In total, Genworth saw its net operating income rise 20% from the fourth quarter of 2012 to the fourth quarter of 2013. The global mortgage insurance division saw income fall from $133 million to $107 million, or 20%. However, this was largely the result of a $78 million tax adjustment from last year. Genworth's U.S. Life Insurance business watched its operating income jump 63%, from $73 million to $119 million.
The biggest reason for the jump in its Life Insurance income was from its long-term care (LTC) insurance operations, where net operating income rose to $42 million versus just $7 million in the fourth quarter of 2012. The company highlighted that the business benefited from both "premium increases and reduced benefits," and that its loss ratio was five percentage points lower than the fourth quarter of 2012, standing at 68%.

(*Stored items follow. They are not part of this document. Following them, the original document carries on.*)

-- ==== Sys2Proof/Laws/Ops.lean ====
section
/-! SUPPORT. What each shared operation can do, said once: the ends of an instruction, the checked
accesses and writes, the stack, and the loops with no rollback. -/

namespace Sys2Proof.Machine

variable {s t : State}

/-! ### Ends of an instruction -/

/-- A PC write of a value of 16 bits succeeds (R35). -/
theorem State.writePc_eq {n : Nat} (h : n ≤ 0xFFFF) :
    s.writePc n = .ok { s with pc := BitVec.ofNat 16 n } := by
  simp [State.writePc, wordMax, h]

/-- Where an instruction can stand, the default advance adds 2 to PC and nothing else (R36). -/
theorem State.advance_eq (h : s.fetchable) : s.advance = .next { s with pc := s.pc + 2 } := by
  have hn : s.pc.toNat + 2 ≤ 0xFFFF := by have : s.pc.toNat ≤ 0x0FFE := h; omega
  have hp : BitVec.ofNat 16 (s.pc.toNat + 2) = s.pc + 2 := by
    apply BitVec.eq_of_toNat_eq; simp
  simp only [State.advance, State.nextPc, State.writePc_eq hn, conclude, hp]

/-- Where an instruction can stand, a skip adds 4 or 2 to PC and nothing else (R153). -/
theorem State.skipIf_eq (h : s.fetchable) (b : Bool) :
    s.skipIf b = .next { s with pc := if b then s.pc + 4 else s.pc + 2 } := by
  have h' : s.pc.toNat ≤ 0x0FFE := h
  have hp (n : Nat) : BitVec.ofNat 16 (s.pc.toNat + n) = s.pc + BitVec.ofNat 16 n := by
    apply BitVec.eq_of_toNat_eq; simp
  cases b
  · simp only [State.skipIf, State.nextPc, Bool.false_eq_true, if_false]
    rw [State.writePc_eq (by omega), hp]
    rfl
  · simp only [State.skipIf, State.skipPc, if_true]
    rw [State.writePc_eq (by omega), hp]
    rfl

/-- Write one register and advance: that register, PC, and nothing else. -/
theorem State.advance_setReg (h : s.fetchable) (x : Nibble) (b : Byte) :
    ∃ t, (s.setReg x b).advance = .next t ∧ t = { s with v := t.v, pc := s.pc + 2 } ∧
      t.reg x = b ∧ SameRegsBut [x] s t := by
  have h' : (s.setReg x b).fetchable := h
  refine ⟨_, State.advance_eq h', rfl, by simp, fun r hr => ?_⟩
  simp only [List.mem_singleton] at hr
  simp [hr]

/-- Write a result, then its flag, and advance (R192): VF ends with the flag also where it is the
destination. -/
theorem State.advance_setRegFlag (h : s.fetchable) (x : Nibble) (r : Byte) (f : Bool) :
    ∃ t, (s.setRegFlag x r f).advance = .next t ∧ t = { s with v := t.v, pc := s.pc + 2 } ∧
      SameRegsBut [x, 0xF] s t ∧ (x ≠ 0xF → t.reg x = r) ∧ t.reg 0xF = if f then 1 else 0 := by
  have h' : (s.setRegFlag x r f).fetchable := h
  refine ⟨_, State.advance_eq h', rfl, fun y hy => ?_, fun hx => ?_, ?_⟩
  · simp only [List.mem_cons, List.not_mem_nil, or_false, not_or] at hy
    have h15 : ¬ y = flagReg := hy.2
    simp [hy.1, h15]
  · have h15 : ¬ x = flagReg := hx
    simp [h15]
  · simp [flagReg, flagByte]

/-- Whatever its PC, an advance ends in the advanced state or in a fault taken. -/
theorem State.advance_cases (s : State) :
    (s.nextPc ≤ 0xFFFF ∧ s.advance = .next { s with pc := BitVec.ofNat 16 s.nextPc }) ∨
    (0xFFFF < s.nextPc ∧ s.advance = .next (s.raise ⟨.valueOutOfRange, s.nextPc⟩)) := by
  by_cases h : s.nextPc ≤ 0xFFFF
  · exact .inl ⟨h, by rw [State.advance, State.writePc_eq h]; rfl⟩
  · refine .inr ⟨by omega, ?_⟩
    simp [State.advance, State.writePc, wordMax, h, conclude]

/-! ### Checked accesses -/

theorem State.memRead_eq {a : Nat} (h : a < 4096) : s.memRead a = .ok (s.mem.get a) := by
  simp [State.memRead, Config.memSize, h]

theorem State.memRead_error {a : Nat} (h : 4096 ≤ a) :
    s.memRead a = .error ⟨.addressOutOfRange, a⟩ := by
  simp [State.memRead, Config.memSize, show ¬ a < 4096 by omega]

theorem State.memWrite_eq {a : Nat} (b : Byte) (h : a < 4096) :
    s.memWrite a b = .ok { s with mem := s.mem.set a b } := by
  simp [State.memWrite, Config.memSize, h]

theorem State.memWrite_error {a : Nat} (b : Byte) (h : 4096 ≤ a) :
    s.memWrite a b = .error ⟨.addressOutOfRange, a⟩ := by
  simp [State.memWrite, Config.memSize, show ¬ a < 4096 by omega]

/-- A fetch reads two bytes, or reports the first address at or above 4096 (R80). -/
theorem State.fetch_eq (s : State) :
    s.fetch = if s.fetchable then
        .ok (bigEndian (s.mem.get s.pc.toNat) (s.mem.get (s.pc.toNat + 1)))
      else .error ⟨.addressOutOfRange, max s.pc.toNat 0x1000⟩ := by
  unfold State.fetch State.fetchable
  by_cases h : s.pc.toNat ≤ 0x0FFE
  · rw [if_pos h, State.memRead_eq (by omega), State.memRead_eq (by omega)]
  · rw [if_neg h]
    by_cases h2 : s.pc.toNat < 4096
    · rw [State.memRead_eq h2, State.memRead_error (by omega), Nat.max_eq_right (by omega)]
      simp only; congr 2; omega
    · rw [State.memRead_error (by omega), Nat.max_eq_left (by omega)]

/-! ### Loops with no rollback (R77) -/

/-- The stores of a transfer: the bytes that fit below 4096 are written in ascending order, and the
first address at or above 4096, if one is reached, is the fault's. -/
theorem State.storeBytes_eq (s : State) (a : Nat) (bs : List Byte) :
    s.storeBytes a bs =
      ({ s with mem := s.mem.setAll a (bs.take (4096 - a)) },
        if a + bs.length ≤ 4096 ∨ bs = [] then none
        else some ⟨.addressOutOfRange, max a 4096⟩) := by
  induction bs generalizing s a with
  | nil => simp [State.storeBytes, Memory.setAll]
  | cons b bs ih =>
    unfold State.storeBytes
    by_cases h : a < 4096
    · obtain ⟨k, hk⟩ : ∃ k, 4096 - a = k + 1 := ⟨4096 - a - 1, by omega⟩
      have hk' : 4096 - (a + 1) = k := by omega
      simp only [State.memWrite_eq b h, ih, hk, hk', List.take_succ_cons, Memory.setAll,
        List.length_cons]
      congr 1
      by_cases h2 : bs = []
      · simp [h2, show a + 1 ≤ 4096 by omega]
      · have : max (a + 1) 4096 = max a 4096 := by omega
        simp [h2, this, Nat.add_assoc, Nat.add_comm 1]
    · have h1 : 4096 - a = 0 := by omega
      have h2 : ¬ (a + (bs.length + 1) ≤ 4096) := by omega
      have h3 : max a 4096 = a := by omega
      simp [State.memWrite_error b (show 4096 ≤ a by omega), h1, h2, h3, Memory.setAll]

/-- The loads of a transfer change registers only. -/
theorem State.loadRegs_frame (s : State) (a : Nat) (xs : List Nibble) :
    (s.loadRegs a xs).1 = { s with v := (s.loadRegs a xs).1.v } := by
  induction xs generalizing s a with
  | nil => rfl
  | cons x xs ih =>
    unfold State.loadRegs
    by_cases h : a < 4096
    · simp only [State.memRead_eq h]
      rw [ih]
      rfl
    · simp only [State.memRead_error (show 4096 ≤ a by omega)]

/-- The fault of a load transfer: the first address at or above 4096, if one is reached. -/
theorem State.loadRegs_fault (s : State) (a : Nat) (xs : List Nibble) :
    (s.loadRegs a xs).2 =
      if a + xs.length ≤ 4096 ∨ xs = [] then none else some ⟨.addressOutOfRange, max a 4096⟩ := by
  induction xs generalizing s a with
  | nil => simp [State.loadRegs]
  | cons x xs ih =>
    unfold State.loadRegs
    by_cases h : a < 4096
    · simp only [State.memRead_eq h, ih, List.length_cons]
      by_cases h2 : xs = []
      · simp [h2, show a + 1 ≤ 4096 by omega]
      · have : max (a + 1) 4096 = max a 4096 := by omega
        simp [h2, this, Nat.add_assoc, Nat.add_comm 1]
    · have h2 : ¬ (a + (xs.length + 1) ≤ 4096) := by omega
      have h3 : max a 4096 = a := by omega
      simp [State.memRead_error (show 4096 ≤ a by omega), h2, h3]

/-- `V[0] .. V[x]` by index. -/
theorem regsUpTo_length (x : Nibble) : (regsUpTo x).length = x.toNat + 1 := by
  simp [regsUpTo]

theorem regsUpTo_ne_nil (x : Nibble) : regsUpTo x ≠ [] := by
  intro h; have := regsUpTo_length x; simp [h] at this

theorem regsUpTo_getElem (x : Nibble) (k : Nat) (h : k < (regsUpTo x).length) :
    (regsUpTo x)[k] = BitVec.ofNat 4 k := by
  simp [regsUpTo]

/-- Registers after the loads of a list without repeats: the listed ones that lie below 4096 hold
their bytes, every other one is as before. -/
theorem State.loadRegs_reg (s : State) (a : Nat) (xs : List Nibble) (hnd : xs.Nodup) (r : Nibble) :
    (s.loadRegs a xs).1.reg r =
      if xs.idxOf r < xs.length ∧ a + xs.idxOf r < 4096 then s.mem.get (a + xs.idxOf r)
      else s.reg r := by
  induction xs generalizing s a with
  | nil => simp [State.loadRegs]
  | cons x xs ih =>
    unfold State.loadRegs
    have hnd' := List.nodup_cons.mp hnd
    by_cases h : a < 4096
    · simp only [State.memRead_eq h, ih _ _ hnd'.2, State.setReg_mem, State.reg_setReg]
      by_cases hr : r = x
      · subst hr
        have : ¬ (xs.idxOf r < xs.length) := by simpa [List.idxOf_lt_length_iff] using hnd'.1
        simp [this, h]
      · have hx : ¬ x = r := fun e => hr e.symm
        simp only [List.idxOf_cons_ne _ hx, List.length_cons, Nat.succ_eq_add_one, if_neg hr,
          Nat.add_assoc, Nat.add_comm 1]
        simp
    · simp only [State.memRead_error (show 4096 ≤ a by omega)]
      have : ¬ (a + (x :: xs).idxOf r < 4096) := by omega
      simp [this]

theorem regsUpTo_nodup (x : Nibble) : (regsUpTo x).Nodup := by
  rw [List.nodup_iff_injective_getElem]
  intro i j h
  simp only [regsUpTo_getElem] at h
  have hx := x.isLt
  have hi := i.isLt
  have hj := j.isLt
  have hl := regsUpTo_length x
  have := congrArg BitVec.toNat h
  simp only [BitVec.toNat_ofNat] at this
  apply Fin.ext
  omega

theorem regsUpTo_idxOf (x r : Nibble) (h : r.toNat ≤ x.toNat) :
    (regsUpTo x).idxOf r = r.toNat := by
  have hl : r.toNat < (regsUpTo x).length := by rw [regsUpTo_length]; omega
  have := (regsUpTo_nodup x).idxOf_getElem r.toNat hl
  rwa [regsUpTo_getElem, BitVec.ofNat_toNat, BitVec.setWidth_eq] at this

theorem regsUpTo_not_mem (x r : Nibble) (h : x.toNat < r.toNat) : r ∉ regsUpTo x := by
  simp only [regsUpTo, List.mem_map, List.mem_range, not_exists, not_and]
  intro k hk he
  have := congrArg BitVec.toNat he
  have hr := r.isLt
  simp only [BitVec.toNat_ofNat] at this
  omega

/-- The register loads of FX65 (R225): `V[r]` for `r ≤ x` with `a + r` below 4096 holds its byte,
every other register is as before. -/
theorem State.loadRegs_upTo (s : State) (a : Nat) (x r : Nibble) :
    (s.loadRegs a (regsUpTo x)).1.reg r =
      if r.toNat ≤ x.toNat ∧ a + r.toNat < 4096 then s.mem.get (a + r.toNat) else s.reg r := by
  rw [State.loadRegs_reg s a _ (regsUpTo_nodup x)]
  by_cases h : r.toNat ≤ x.toNat
  · rw [regsUpTo_idxOf x r h, regsUpTo_length]
    simp [h, show r.toNat < x.toNat + 1 by omega]
  · have h1 := regsUpTo_not_mem x r (by omega)
    rw [← List.idxOf_lt_length_iff] at h1
    simp [h, h1]

/-- The reads of a sprite: all its bytes, or the first address at or above 4096 (R252). -/
theorem State.readBytes_eq (s : State) (a n : Nat) :
    s.readBytes a n =
      if a + n ≤ 4096 ∨ n = 0 then .ok ((List.range n).map fun k => s.mem.get (a + k))
      else .error ⟨.addressOutOfRange, max a 4096⟩ := by
  induction n generalizing a with
  | zero => simp [State.readBytes]
  | succ n ih =>
    unfold State.readBytes
    by_cases h : a < 4096
    · simp only [State.memRead_eq h, ih]
      by_cases h2 : a + 1 + n ≤ 4096 ∨ n = 0
      · have h3 : a + (n + 1) ≤ 4096 := by omega
        simp only [h2, h3, if_true, true_or, List.range_succ_eq_map, List.map_cons, List.map_map]
        congr 2
        apply List.map_congr_left
        intro k _
        simp [Nat.add_assoc, Nat.add_comm 1]
      · have h3 : ¬ (a + (n + 1) ≤ 4096 ∨ n + 1 = 0) := by omega
        have : max (a + 1) 4096 = max a 4096 := by omega
        simp only [if_neg h2, if_neg h3, this]
    · have h3 : ¬ (a + (n + 1) ≤ 4096 ∨ n + 1 = 0) := by omega
      have : max a 4096 = a := by omega
      simp only [State.memRead_error (show 4096 ≤ a by omega), h3, this, if_false]

/-! ### The stack (R40 to R42) -/

theorem State.stackEntry_of_lt (s : State) {n : Nat} (h : n < 16) : s.stackEntry n = s.stack[n] := by
  simp [State.stackEntry, Vector.getD, h]

/-- A push below the depth limit of a value of 16 bits (R41). -/
theorem State.push_eq {n : Nat} (h : s.sp.val < 16) (hn : n ≤ 0xFFFF) :
    ∃ u, s.push n = .ok u ∧
      u = { s with stack := s.stack.set s.sp.val (BitVec.ofNat 16 n) h, sp := u.sp } ∧
      u.sp.val = s.sp.val + 1 ∧
      ∀ k, u.stackEntry k = if k = s.sp.val then BitVec.ofNat 16 n else s.stackEntry k := by
  have h' : s.sp.val < Config.stackDepth := h
  have e : s.push n = .ok { s with
      stack := s.stack.set s.sp.val (BitVec.ofNat 16 n) h
      sp := ⟨s.sp.val + 1, Nat.succ_lt_succ h⟩ } := by
    have hn' : n ≤ wordMax := hn
    simp only [State.push, dif_pos h', if_pos hn']
  refine ⟨_, e, rfl, rfl, ?_⟩
  intro k
  by_cases hk : k < 16
  · rw [State.stackEntry_of_lt _ hk, State.stackEntry_of_lt _ hk]
    simp only [Vector.getElem_set]
    by_cases e : k = s.sp.val
    · simp [e]
    · have e' : ¬ s.sp.val = k := fun h => e h.symm
      simp [e, e']
  · have e : k ≠ s.sp.val := by omega
    simp [State.stackEntry, Vector.getD, hk, e]

/-- The 17th push faults (R41). -/
theorem State.push_overflow (h : s.sp.val = 16) (n : Nat) :
    s.push n = .error ⟨.stackOverflow, s.pc.toNat⟩ := by
  have h' : ¬ s.sp.val < Config.stackDepth := by simp [Config.stackDepth, h]
  simp only [State.push, dif_neg h']

end Sys2Proof.Machine
end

The LTC division at Genworth saw sales plummet from $60 million to $24 million as a result of the end of its AARP-branded products. It noted that it "is investing in distribution and marketing to increase LTC sales," and that it anticipates a new product launch by the middle of this year. In addition, it continues its premium rate increases that were announced in 2012, and it has received approval from 41 states. This represents two-thirds of its 2017 goal of $250 million to $300 million in additional annual premiums.
"We made significant progress in 2013 accelerating the turnaround of Genworth," added CEO and President, Tom McInerney. "Our fourth quarter of 2013 results were strong and we are particularly pleased with the progress in improving our long term care insurance business and with the good operational performance in the Global Mortgage Insurance Division."